Work item: Every line of the material is to be set down again without any change.

Extracted information:
-- ==== Sys2Proof/Machine/Operands.lean ====
section
/-! DEFINITION. The operand values: counts (R4, R82), the binary64 tolerance (R82, R192), and the
result fields of a response (R88). The CORE has no addressing modes; an operand is a packet field
(R29, R84). -/

namespace Sys2Proof.Machine

/-! ### Counts -/

/-- The value of an I64 operand: two's complement (R7, R82). -/
abbrev count (v : I64) : Int := v.toInt

/-- The value of a count operand that its command has tested to be not negative. -/
abbrev natCount (v : I64) : Nat := v.toInt.toNat

/-- The I64 result field of a count (R88). -/
def countBytes (c : Nat) : Packet := leBytes 8 c

/-! ### The tolerance -/

/-- Bit 63 of a binary64 pattern: the sign (R82). -/
def f64Sign (t : F64) : Bool := t.getLsbD 63

/-- Bits 62:52: the biased exponent (R82). -/
def f64Exponent (t : F64) : Nat := (t.extractLsb' 52 11).toNat

/-- Bits 51:0: the fraction (R82). -/
def f64Fraction (t : F64) : Nat := (t.extractLsb' 0 52).toNat

/-- Neither an infinity nor a NaN: the exponent is not 2047 (R82). -/
def f64Finite (t : F64) : Bool := decide (f64Exponent t ≠ 2047)

/-- The integer significand of a finite pattern: the fraction, with the leading 1 unless the
exponent is 0 (zero or subnormal; R82). -/
def f64Significand (t : F64) : Nat :=
  if f64Exponent t = 0 then f64Fraction t else 2 ^ 52 + f64Fraction t

/-- The power of two that goes with the significand: a finite pattern has the magnitude
`f64Significand t * 2 ^ f64Scale t / 2 ^ 1074` (R82, exponent bias 1023). -/
def f64Scale (t : F64) : Nat := f64Exponent t - 1

/-- `real(t)`: the exact value of a finite pattern (R7), here a rational number. It is what the
tests and sizing formulas of the rules are about; the machine's own computations use the integer
significand and scale. -/
def f64Real (t : F64) : ℚ :=
  (if f64Sign t then -1 else 1) *
    ((f64Significand t : ℚ) * 2 ^ f64Scale t / 2 ^ 1074)

/-- The tolerance test of R192: neither a NaN nor an infinity, and `0 < real(tol) < 1`, both strict.
On the pattern: finite; positive, so sign 0 and significand not 0; below 1, so exponent below the
bias. -/
def toleranceOk (t : F64) : Bool :=
  f64Finite t && !f64Sign t && decide (0 < f64Significand t) && decide (f64Exponent t < 1023)

/-! ### Result fields -/

/-- A one-bit result as a U32 (R88: BIT, MEMBER, MISMATCH). -/
def flagBytes (b : Bool) : Packet := u32Bytes (if b then 1 else 0)

/-- The LEN or NBYTES result of a buffer length, zero-extended to a U32 (R88, R154, R191). -/
def lengthBytes (n : Nat) : Packet := leBytes 4 n

/-- The U32 fields of a sequence of derived indices, index 0 first (R88). -/
def indexBytes (is : List Nat) : Packet := is.flatMap (leBytes 4)

end Sys2Proof.Machine
end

Result of the task:
-- ==== Sys2Proof/Machine/Operands.lean ====
section
/-! DEFINITION. The operand values: counts (R4, R82), the binary64 tolerance (R82, R192), and the
result fields of a response (R88). The CORE has no addressing modes; an operand is a packet field
(R29, R84). -/

namespace Sys2Proof.Machine

/-! ### Counts -/

/-- The value of an I64 operand: two's complement (R7, R82). -/
abbrev count (v : I64) : Int := v.toInt

/-- The value of a count operand that its command has tested to be not negative. -/
abbrev natCount (v : I64) : Nat := v.toInt.toNat

/-- The I64 result field of a count (R88). -/
def countBytes (c : Nat) : Packet := leBytes 8 c

/-! ### The tolerance -/

/-- Bit 63 of a binary64 pattern: the sign (R82). -/
def f64Sign (t : F64) : Bool := t.getLsbD 63

/-- Bits 62:52: the biased exponent (R82). -/
def f64Exponent (t : F64) : Nat := (t.extractLsb' 52 11).toNat

/-- Bits 51:0: the fraction (R82). -/
def f64Fraction (t : F64) : Nat := (t.extractLsb' 0 52).toNat

/-- Neither an infinity nor a NaN: the exponent is not 2047 (R82). -/
def f64Finite (t : F64) : Bool := decide (f64Exponent t ≠ 2047)

/-- The integer significand of a finite pattern: the fraction, with the leading 1 unless the
exponent is 0 (zero or subnormal; R82). -/
def f64Significand (t : F64) : Nat :=
  if f64Exponent t = 0 then f64Fraction t else 2 ^ 52 + f64Fraction t

/-- The power of two that goes with the significand: a finite pattern has the magnitude
`f64Significand t * 2 ^ f64Scale t / 2 ^ 1074` (R82, exponent bias 1023). -/
def f64Scale (t : F64) : Nat := f64Exponent t - 1

/-- `real(t)`: the exact value of a finite pattern (R7), here a rational number. It is what the
tests and sizing formulas of the rules are about; the machine's own computations use the integer
significand and scale. -/
def f64Real (t : F64) : ℚ :=
  (if f64Sign t then -1 else 1) *
    ((f64Significand t : ℚ) * 2 ^ f64Scale t / 2 ^ 1074)

/-- The tolerance test of R192: neither a NaN nor an infinity, and `0 < real(tol) < 1`, both strict.
On the pattern: finite; positive, so sign 0 and significand not 0; below 1, so exponent below the
bias. -/
def toleranceOk (t : F64) : Bool :=
  f64Finite t && !f64Sign t && decide (0 < f64Significand t) && decide (f64Exponent t < 1023)

/-! ### Result fields -/

/-- A one-bit result as a U32 (R88: BIT, MEMBER, MISMATCH). -/
def flagBytes (b : Bool) : Packet := u32Bytes (if b then 1 else 0)

/-- The LEN or NBYTES result of a buffer length, zero-extended to a U32 (R88, R154, R191). -/
def lengthBytes (n : Nat) : Packet := leBytes 4 n

/-- The U32 fields of a sequence of derived indices, index 0 first (R88). -/
def indexBytes (is : List Nat) : Packet := is.flatMap (leBytes 4)

end Sys2Proof.Machine
end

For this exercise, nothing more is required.